Stored records
[Start of Attachment]

-- ==== Sys2Proof/Machine/Rsx.lean ====
section
/-! DEFINITION. The RSX program loader, host software around the block (spec/70_reset_and_hazards.md R357). -/

namespace Sys2Proof.Machine

/-- Why a load fails (R357). -/
inductive RsxError where
  /-- the file does not begin with `R`, `S`, `X` -/
  | badMagic
  /-- the version byte is not `RSX_VERSION` -/
  | badVersion
  /-- the file ends inside a chunk -/
  | truncated
  /-- a chunk would exceed the bank's capacity -/
  | chunkOutsideBank
deriving DecidableEq, Repr

/-- A chunk: its address and its data (R357). -/
abbrev RsxChunk := Nat × List Byte

/-- The chunks of a file after its header; each is an address, a length and that many bytes. `fuel` bounds the
number of chunks, and the length of the file is always enough. -/
def rsxChunks : Nat → List Byte → Except RsxError (List RsxChunk)
  | _, [] => .ok []
  | 0, _ => .error .truncated
  | fuel + 1, bs =>
    if bs.length < 8 then .error .truncated
    else
      let len := leNat ((bs.drop 4).take 4)
      let body := bs.drop 8
      if body.length < len then .error .truncated
      else
        match rsxChunks fuel (body.drop len) with
        | .error e => .error e
        | .ok cs => .ok ((leNat (bs.take 4), body.take len) :: cs)

/-- The header checked and the chunks read; `version` is the parameter `RSX_VERSION` (R357). -/
def rsxParse (version : Byte) (file : List Byte) : Except RsxError (List RsxChunk) :=
  if file.take 3 ≠ [0x52, 0x53, 0x58] then .error .badMagic
  else if (file.drop 3).take 1 ≠ [version] then .error .badVersion
  else rsxChunks file.length (file.drop 4)

/-- A chunk's bytes copied to consecutive addresses. -/
def copyBytes : Nat → List Byte → Memory → Memory
  | _, [], m => m
  | a, b :: bs, m => copyBytes (a + 1) bs (m.setByte a b)

/-- The chunks copied in order; the first that exceeds the capacity ends the load and the chunks before it stay
applied (R357). -/
def applyChunks : List RsxChunk → Memory → Memory × Option RsxError
  | [], m => (m, none)
  | (a, bs) :: cs, m =>
    if m.cap < a + bs.length then (m, some .chunkOutsideBank)
    else applyChunks cs (copyBytes a bs m)

/-- The loader: a malformed file loads nothing (U19); registers are not touched and reset is not raised (R357). -/
def loadRsx (version : Byte) (file : List Byte) (s : State) : State × Option RsxError :=
  match rsxParse version file with
  | .error e => (s, some e)
  | .ok cs =>
    let (m, e) := applyChunks cs s.mem
    (s.withMem m, e)

end Sys2Proof.Machine
end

[End of Attachment]

> _ACTIVITY_
Repeat precisely the lines of the data starting at the one containing "raised (R357). -/", last line included.

> _RESULT_
/-- The loader: a malformed file loads nothing (U19); registers are not touched and reset is not raised (R357). -/
def loadRsx (version : Byte) (file : List Byte) (s : State) : State × Option RsxError :=
  match rsxParse version file with
  | .error e => (s, some e)
  | .ok cs =>
    let (m, e) := applyChunks cs s.mem
    (s.withMem m, e)

end Sys2Proof.Machine
end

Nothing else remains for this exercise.